-- ==== Sys2Proof/Machine/Ports.lean ====
section
/-!
DEFINITION. The host ports: flits received and sent again, answers to reads and fences, failures and time-outs, and
modules left out (R31, R32, R157, R338 to R346, R376).
-/
namespace Sys2Proof.Machine

/-! ### Flits (R340, R344, R345) -/

/-- An ACK, or a NAK's ACK, covers the control flits up to the one it names. -/
def HostPort.acked (p : HostPort) (ack : BitVec 16) : HostPort :=
  { p with unacked := p.unacked.filter (fun f => decide (2 ^ 15 ≤ (ack - f.seq).toNat)) }

/-- A control flit that arrives whole and in order is taken: it is acknowledged, its ACK, NAK and credits act, and
messages that wait leave. -/
def HostPort.take (p : HostPort) (f : HostFlit) : HostPort :=
  let p := p.acked f.ack
  ({ p with rxExpect := p.rxExpect + 1, ackOut := f.seq, nakOut := false, nakSeen := p.nakSeen || f.nak,
            msgCredits := p.msgCredits + f.creditMsgs, dataCredits := p.dataCredits + f.creditData } : HostPort).pump

/-- HOST_FLIT_RECEIVE: a flit that fails FCRC or a DCRC, or that follows one, is discarded and NAKed; during retraining
none is taken (R344). -/
def execHostFlitReceive (hub : Hub) (f : HostFlit) (s : State) : Out :=
  let p := s.rg.ports[hub]
  if p.retraining then .next s
  else if !f.fcrcOk || !f.dcrcOk then .next (s.setPort hub { p with nakOut := true })
  else if f.seq ≠ p.rxExpect then .next s
  else .next (s.setPort hub (p.take f))

/-- A port retrains: requests wait, and locks held through the port are ABANDONED (R344, R488). -/
def State.retrainPort (s : State) (h : Hub) : State :=
  let p := s.rg.ports[h]
  (s.setPort h { p with retraining := true, nakSeen := false }).abandonWhere h (fun b => b == BitVec.ofNat 8 (128 + h.val))

/-- HOST_PORT_RESEND: on NAK the port sends again from ACK + 1; a control flit sent again 8 times makes it retrain
(R344). -/
def execHostPortResend (hub : Hub) (s : State) : Out :=
  let p := s.rg.ports[hub]
  if !p.nakSeen || p.retraining then .next s
  else if p.unacked.any (fun f : HFlit => 8 ≤ f.resends) then .next (s.retrainPort hub)
  else
    let fs := p.unacked.map (fun f : HFlit => ({ f with resends := f.resends + 1 } : HFlit))
    .next (s.setPort hub { p with unacked := fs, nakSeen := false })

/-- HOST_PORT_RETRAINED: a port's retraining ends and it goes on, with what waited; or a module left out rejoins
(R344, R338). -/
def execHostPortRetrained (hub : Hub) (module : Option (Fin 16)) (s : State) : Out :=
  let p := s.rg.ports[hub]
  match module with
  | some m =>
    if p.modules.getLsbD m.val then .next s
    else .next ((s.setPort hub { p with modules := p.modules ||| (1#16 <<< m.val) }).event hub (evU 0x0055 1 12 m.val m.val))
  | none =>
    if !p.retraining then .next s
    else
      let fs := p.unacked.map (fun f : HFlit => ({ f with resends := 0 } : HFlit))
      .next (s.setPort hub ({ p with retraining := false, unacked := fs } : HostPort).pump)

/-- HOST_MODULE_LEFT_OUT: a module that fails training is left out (R338). -/
def execHostModuleLeftOut (hub : Hub) (module : Fin 16) (s : State) : Out :=
  let p := s.rg.ports[hub]
  if p.modules.getLsbD module.val then
    .next ((s.setPort hub { p with modules := p.modules &&& ~~~(1#16 <<< module.val) }).event hub
      (evU 0x0055 1 12 module.val (module.val + 16)))
  else .next s

/-! ### Answers to reads (R157, R316, R343) -/

/-- A host-port read or write that failed is recorded (R157). -/
def State.portError (s : State) (h : Hub) (addr : Nat) : State := s.event h (ev 0x0033 2 addr)

/-- A request of a read that failed ends with TIER_FAULT (R157). -/
def State.readFailed (s : State) (h : Hub) (q : PortReq) : State :=
  let s := s.portError h q.addr
  match q.use with
  | .readyBlock k _ => match s.handle? k with
    | some x => s.failFill x 0x22
    | none => s
  | .summary _ => s
  | .other => s

/-- A block read for a fill arrives, poisoned where a flit of it is marked (R198, R343, R526); with the last block, the
run whose input it fills goes on (R236). -/
def State.blockIn (s : State) (k : HKey) (b : Nat) (marked : Bool) : State :=
  let s := s.takeBlocks k b 1
  let s := match s.handle? k with
    | some h =>
      if marked && b ∉ h.marks.poison then
        (s.setHandle { h with marks := { h.marks with poison := h.marks.poison ++ [b] } }).poisonCreated k.entry h.word
      else s
    | none => s
  match s.handle? k with
  | some h => match h.fill with
    | some f => match f.run with
      | some id => if h.sourceIn f then s.feedRun id k else s
      | none => s
    | none => s
  | none => s

/-- RD_DATA: the answer to the read of a tag (R157, R343). -/
def execRdData (hub : Hub) (tag : BitVec 16) (error : Bool) (poison : BitVec 16) (s : State) : Out :=
  let p := s.rg.ports[hub]
  match p.reads.find? (fun q : PortReq => q.tag == tag) with
  | none => .next s
  | some q =>
    let s := s.setPort hub { p with reads := p.reads.filter (fun x : PortReq => x.tag ≠ tag) }
    if error then .next (s.readFailed hub q)
    else .next (match q.use with
      | .readyBlock k b => s.blockIn k b (poison != 0)
      | .summary _ => s
      | .other => s)

/-! ### Fences (R31, R32, R346) -/

/-- What waited for fences ends, with its own status: a command's completion, a batch's restore, or a stream's layer. -/
def State.endWait (s : State) (w : FenceWait) (status : BitVec 8) : State :=
  let n := w.result.toNat
  if w.kind = 2 then s.batchEnded (n / 2 ^ 24) (n / 4096 % 4096) (n % 4096) status
  else if w.kind = 3 then
    s.layerEnded (n / 2 ^ 50) (n / 2 ^ 44 % 64) (n / 65536 % 2 ^ 28) (n % 65536) status (w.flags.getLsbD 2)
  else s.complete w.ticket { status := status, flags := w.flags, result := if status = w.status then w.result else 0,
                             xbytes := w.xbytes }

/-- FENCE_ACK: a fence is answered; what waited for it alone ends (R31, R32). -/
def execFenceAck (hub : Hub) (number : BitVec 32) (s : State) : Out :=
  let p := s.rg.ports[hub]
  if !p.fences.any (fun f : PortFence => f.number == number) then .next s
  else
    let s := s.setPort hub { p with fences := p.fences.filter (fun f : PortFence => f.number ≠ number) }
    let ws : List FenceWait := s.rg.fenceWaits.map (fun w : FenceWait =>
      ({ w with fences := w.fences.filter (fun f => f ≠ (hub, number)) } : FenceWait))
    let over_ := ws.filter (fun w : FenceWait => w.fences.isEmpty)
    let s := { s with rg := { s.rg with fenceWaits := ws.filter (fun w : FenceWait => !w.fences.isEmpty) } }
    .next (over_.foldl (fun (s : State) (w : FenceWait) => s.endWait w w.status) s)

/-- Whatever waits on a test of its fences or writes ends with TIER_FAULT (R157, R346). -/
def State.failWaits (s : State) (p : FenceWait → Bool) : State :=
  let hit := s.rg.fenceWaits.filter p
  let s := { s with rg := { s.rg with fenceWaits := s.rg.fenceWaits.filter (fun w => !p w) } }
  hit.foldl (fun (s : State) (w : FenceWait) => s.endWait w 0x22) s

/-- The channels of a hub whose SYNC HOST waits for a fence. -/
def State.fenceChans (s : State) (h : Hub) (number : BitVec 32) : List Nat :=
  (List.range 64).filter (fun c => (s.chan h c).fence == some number)

/-- FENCE_TIMEOUT: a fence unanswered for 10 ms ends what it was sent behind, and the port retrains; the manual names no
address for the event (R346). -/
def execFenceTimeout (hub : Hub) (number : BitVec 32) (s : State) : Out :=
  let p := s.rg.ports[hub]
  match p.fences.find? (fun f : PortFence => f.number == number) with
  | none => .next s
  | some f =>
    if s.tick < f.since + 10 * msTicks then .next s
    else
      let s := s.setPort hub { p with fences := p.fences.filter (fun f : PortFence => f.number ≠ number) }
      let s := s.failWaits (fun w : FenceWait => (hub, number) ∈ w.fences)
      let s := (s.fenceChans hub number).foldl (fun (s : State) c => s.haltChan hub c 6 true false) s
      let (a, s) := s.fresh 57
      .next ((s.portError hub a.toNat).retrainPort hub)

/-- HOST_PORT_TIMEOUT: a read or exchange unanswered for 10 ms ends its request with TIER_FAULT (R157). -/
def execHostPortTimeout (hub : Hub) (tag : BitVec 16) (s : State) : Out :=
  let p := s.rg.ports[hub]
  match (p.reads ++ p.swaps).find? (fun q : PortReq => q.tag == tag) with
  | none => .next s
  | some q =>
    if s.tick < q.since + 10 * msTicks then .next s
    else
      let s := s.setPort hub { p with reads := p.reads.filter (fun x : PortReq => x.tag ≠ tag),
                                      swaps := p.swaps.filter (fun x : PortReq => x.tag ≠ tag) }
      .next (s.readFailed hub q)

/-- WR_ERR: a write failed. A channel whose transfer sent it halts, LATE once the transfer's pulse was raised; a request
still waiting for its fences ends with TIER_FAULT (R157, R376). The manual names no address for the event. -/
def execWrErr (hub : Hub) (tag : BitVec 16) (s : State) : Out :=
  let p := s.rg.ports[hub]
  match p.writes.find? (fun w : PortWrite => w.tag == tag) with
  | some w =>
    let s := s.setPort hub { p with writes := p.writes.filter (fun x : PortWrite => x.tag ≠ tag) }
    .next (s.haltChan hub w.ch 1 true w.late)
  | none =>
    let (a, s) := s.fresh 57
    .next ((s.portError hub a.toNat).failWaits (fun w : FenceWait => (hub, tag) ∈ w.writes))

end Sys2Proof.Machine
end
+---+
If a line in the material above contains the word "foldl", copy it.

    .next (over_.foldl (fun (s : State) (w : FenceWait) => s.endWait w w.status) s)
  hit.foldl (fun (s : State) (w : FenceWait) => s.endWait w 0x22) s
      let s := (s.fenceChans hub number).foldl (fun (s : State) c => s.haltChan hub c 6 true false) s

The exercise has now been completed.